-- ==== Sys2Proof/Safety.lean ====
section
/-! DEFINITION. The terms the claims use: the sequencer's invariant (10_state.md R24, R25 and the derived notes
of the micro-operation rules), the transition table (43_costloop.md R108), what the host may present, and the
relations between two states that the two-run claims compare. -/

namespace Sys2Proof.Machine

/-! ## The host's inputs -/

/-- `abort_now` of 44_host_commands.md R110 (3). -/
def abortNow (inp : PortIn) : Prop :=
  inp.sel = true ∧ inp.wr = true ∧ inp.addr = 0x004#10 ∧ inp.wdata = 0x00000007#32

/-- The cycle neither resets nor aborts. -/
def undisturbed (inp : PortIn) : Prop := inp.rst = false ∧ ¬ abortNow inp

/-- The addresses of 20_memory.md R36 that are reserved, and the misaligned ones of R39. -/
def reservedOrMisaligned (addr : BitVec 10) : Prop :=
  addr.toNat % 4 ≠ 0
    ∨ addr.toNat = 0x018 ∨ addr.toNat = 0x01C ∨ addr.toNat = 0x038 ∨ addr.toNat = 0x03C
    ∨ (0x058 ≤ addr.toNat ∧ addr.toNat ≤ 0x07C) ∨ 0x0C8 ≤ addr.toNat

/-- The operand registers of 44_host_commands.md R113: `COST`, `KEYLEN`, `SALTi`, `LR0`, `LR1`, `KEYi`. -/
def operandAddress (addr : BitVec 10) : Prop :=
  addr.toNat % 4 = 0
    ∧ (addr.toNat = 0x010 ∨ addr.toNat = 0x014 ∨ (0x020 ≤ addr.toNat ∧ addr.toNat ≤ 0x02C)
      ∨ addr.toNat = 0x030 ∨ addr.toNat = 0x034 ∨ (0x080 ≤ addr.toNat ∧ addr.toNat ≤ 0x0C4))

/-- The registers that hold password, salt and block data: `SALTi`, `LR0`, `LR1`, `KEYi`. -/
def dataAddress (addr : BitVec 10) : Prop :=
  addr.toNat % 4 = 0
    ∧ ((0x020 ≤ addr.toNat ∧ addr.toNat ≤ 0x02C) ∨ addr.toNat = 0x030 ∨ addr.toNat = 0x034
      ∨ (0x080 ≤ addr.toNat ∧ addr.toNat ≤ 0x0C4))

/-! ## The sequencer's invariant -/

/-- Which kinds of schedule run a command performs (43_costloop.md R96, 44_host_commands.md R115). -/
def runsKind : CmdOp → SchedKind → Prop
  | .keyPw, k => k = .kpw
  | .keySalt, k => k = .ksalt
  | .ekskey, k => k = .eks
  | .crypt, k => k ≠ .none
  | .none, _ => False
  | .init, _ => False
  | .encipher, _ => False

/-- `widx` at the start of a pair of words: even, 0..1040 (42_keyschedule.md R84). -/
def pairIndex (w : BitVec 11) : Prop := w.toNat % 2 = 0 ∧ w.toNat ≤ 1040

/-- In a run of kind `SCH_EKS` the salt index is 0 or 2 between the blocks (42_keyschedule.md R81). -/
def saltIndexOk (st : State) : Prop := st.sched = .eks → st.sidx = 0 ∨ st.sidx = 2

/-- A block of a schedule run is in progress. -/
def inRun (st : State) : Prop := runsKind st.op st.sched ∧ pairIndex st.widx ∧ saltIndexOk st

/-- A chunk of the final passes of `CRYPT` is in progress. -/
def inPasses (st : State) : Prop := st.op = .crypt ∧ st.sched = .none ∧ st.chunk.toNat ≤ 2

/-- What holds of the state in each phase. -/
def PhaseInv (st : State) : Prop :=
  match st.phase with
  | .idle => st.busy = false ∧ st.sched = .none
  | .init =>
    st.busy = true ∧ st.psv = false ∧ (st.op = .init ∨ st.op = .crypt) ∧ st.sched = .none ∧ st.widx.toNat ≤ 1041
  | .xorp =>
    st.busy = true ∧ st.psv = true ∧ runsKind st.op st.sched ∧ st.widx.toNat ≤ 17
      ∧ (st.sched ≠ .ksalt → st.koff.toNat < st.keylen.toNat)
  | .salt => st.busy = true ∧ st.psv = true ∧ inRun st ∧ st.sched = .eks
  | .round =>
    st.busy = true ∧ st.psv = true ∧ 1 ≤ st.rnd.toNat ∧ st.rnd.toNat ≤ 16
      ∧ (inRun st ∨ inPasses st ∨ (st.op = .encipher ∧ st.sched = .none))
  | .st0 => st.busy = true ∧ st.psv = true ∧ inRun st
  | .st1 => st.busy = true ∧ st.psv = true ∧ inRun st
  | .cload => st.busy = true ∧ st.psv = true ∧ st.op = .crypt ∧ st.sched = .none
  | .bld => st.busy = true ∧ st.psv = true ∧ inPasses st
  | .bst => st.busy = true ∧ st.psv = true ∧ inPasses st

/-- What holds of the operands of the command that is running (44_host_commands.md R114, 20_memory.md
R45 (d)): they passed the checks of dispatch and cannot have changed. -/
def OperandInv (st : State) : Prop :=
  (st.op = .keyPw ∨ st.op = .ekskey ∨ st.op = .crypt → 1 ≤ st.keylen.toNat ∧ st.keylen.toNat ≤ 72)
    ∧ (st.op = .crypt → 4 ≤ st.cost.toNat ∧ st.cost.toNat ≤ 31)
    ∧ (st.op = .crypt → st.sched = .kpw ∨ st.sched = .ksalt →
        1 ≤ st.iter.toNat ∧ st.iter.toNat ≤ 2 ^ st.cost.toNat)

/-- The sequencer's invariant: the phase agrees with `BUSY`, `PSV`, `op`, `sched` and the ranges of the
counters (10_state.md R21, R24, R25); while a command runs `DONE` is 0 and its operands are legal. -/
def SeqInv (st : State) : Prop :=
  PhaseInv st ∧ (st.busy = true → st.done = false ∧ OperandInv st)

/-! ## The transition table (43_costloop.md R108) -/

/-- The post-edge `phase` R108 gives for a pre-edge state with `BUSY = 1`, in a cycle without `ABORT` and
reset. -/
def tableNextPhase (st : State) : Phase :=
  match st.phase with
  | .idle => .idle
  | .init => if st.widx.toNat < 1041 then .init else if st.op = .init then .idle else .xorp
  | .xorp => if st.widx.toNat < 17 then .xorp else if st.sched = .eks then .salt else .round
  | .salt => .round
  | .round =>
    if st.rnd.toNat < 16 then .round
    else if st.sched ≠ .none then .st0
    else if st.op = .encipher then .idle else .bst
  | .st0 => .st1
  | .st1 =>
    if st.widx.toNat < 1040 then (if st.sched = .eks then .salt else .round)
    else if st.op ≠ .crypt then .idle
    else if st.sched = .ksalt ∧ st.iter = 1 then .cload else .xorp
  | .cload => .bld
  | .bld => .round
  | .bst => if st.chunk.toNat < 2 then .bld else if st.pass.toNat < 63 then .bld else .idle

/-! ## Relations between two states -/

/-- The two schedules agree in the words `PS[0 .. n-1]`. -/
def agreeBelow (n : Nat) (a b : Schedule) : Prop := ∀ k : Fin 1042, k.val < n → psRead a k = psRead b k

/-- The two states differ at most in words of `P` and `S` that are unspecified (10_state.md R29): with
`PSV = 1` in none, during `PH_INIT` in none below `widx`. -/
def AgreeButUnspecified (s t : State) : Prop :=
  t = { s with p := t.p, sbox := t.sbox }
    ∧ (s.psv = true → t.schedule = s.schedule)
    ∧ (s.phase = .init → agreeBelow s.widx.toNat s.schedule t.schedule)

/-- The two states agree in everything the engine reads or writes but `DONE` (20_memory.md R44). -/
def EngineAgree (s t : State) : Prop :=
  t = { s with
    done := t.done, ien := t.ien, eOp := t.eOp, eBusy := t.eBusy, eCost := t.eCost, eKeylen := t.eKeylen,
    eSeq := t.eSeq, eAddr := t.eAddr, inputs := t.inputs, out := t.out }

/-- The two states agree in all that the spec lets a host read through the bus: everything but `KEY`, `P`, `S`,
the sequencer's unexposed registers and the model's own fields, and but `L`, `R`, `CTEXT` while a command runs
(60_exceptions.md R142, 44_host_commands.md R111). -/
def HostAgree (s t : State) : Prop :=
  t.busy = s.busy ∧ t.done = s.done ∧ t.psv = s.psv ∧ t.eOp = s.eOp ∧ t.eBusy = s.eBusy ∧ t.eCost = s.eCost
    ∧ t.eKeylen = s.eKeylen ∧ t.eSeq = s.eSeq ∧ t.eAddr = s.eAddr ∧ t.op = s.op ∧ t.phase = s.phase
    ∧ t.ien = s.ien ∧ t.cost = s.cost ∧ t.keylen = s.keylen ∧ t.salt = s.salt
    ∧ (s.busy = false → t.l = s.l ∧ t.r = s.r ∧ t.ctext = s.ctext)

/-- The same cycle for the sequencer: the same ports, but that the datum of a write to a data register is free,
and the datum of a write to `KEYLEN` is free within its legality. -/
def SamePortTiming (a b : PortIn) : Prop :=
  b.rst = a.rst ∧ b.sel = a.sel ∧ b.wr = a.wr ∧ b.addr = a.addr
    ∧ (b.wdata = a.wdata ∨ dataAddress a.addr
      ∨ (a.addr = 0x014#10
        ∧ ((1 ≤ a.wdata.toNat ∧ a.wdata.toNat ≤ 72) ↔ (1 ≤ b.wdata.toNat ∧ b.wdata.toNat ≤ 72))))

/-- The two states agree in all that the timing may depend on (70_reset_and_hazards.md R155): the control part
of the sequencer, `COST`, whether `KEYLEN` is legal, and the host's activity but for its data. Password, length,
salt, block, `P`, `S`, `CTEXT` and `koff` are free. -/
def TimingAgree (s t : State) : Prop :=
  t.busy = s.busy ∧ t.done = s.done ∧ t.psv = s.psv ∧ t.op = s.op ∧ t.phase = s.phase ∧ t.sched = s.sched
    ∧ t.widx = s.widx ∧ t.rnd = s.rnd ∧ t.iter = s.iter ∧ t.pass = s.pass ∧ t.chunk = s.chunk
    ∧ t.cost = s.cost ∧ keylenLegal t = keylenLegal s
    ∧ List.Forall₂ SamePortTiming s.inputs t.inputs

/-! ## Runs -/

/-- `n` cycles of the machine, one `step` each (70_reset_and_hazards.md R154 counts cycles). -/
def cycles : Nat → State → Host.Outcome State Fault Refusal
  | 0, st => .next st
  | n + 1, st =>
    match step st with
    | .next t => cycles n t
    | .fault f => .fault f
    | .refused r => .refused r

/-- Within the next `n` cycles the host neither resets nor aborts. -/
def undisturbedFor (n : Nat) (st : State) : Prop := ∀ inp ∈ st.inputs.take n, undisturbed inp

/-- `BUSY = 1` in each of the next `n` cycles. -/
def busyFor (n : Nat) (st : State) : Prop := ∀ k < n, ∃ t, cycles k st = .next t ∧ t.busy = true

/-- The busy cycles of `CRYPT` (43_costloop.md R109). -/
def cryptCycles (cost : Nat) : Nat := 14416 + 18792 * 2 ^ cost

end Sys2Proof.Machine
end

**What to work on**
Search the entries for the word "SamePortTiming" and copy every line that holds it.

**Exercise solution**
def SamePortTiming (a b : PortIn) : Prop :=
    ∧ List.Forall₂ SamePortTiming s.inputs t.inputs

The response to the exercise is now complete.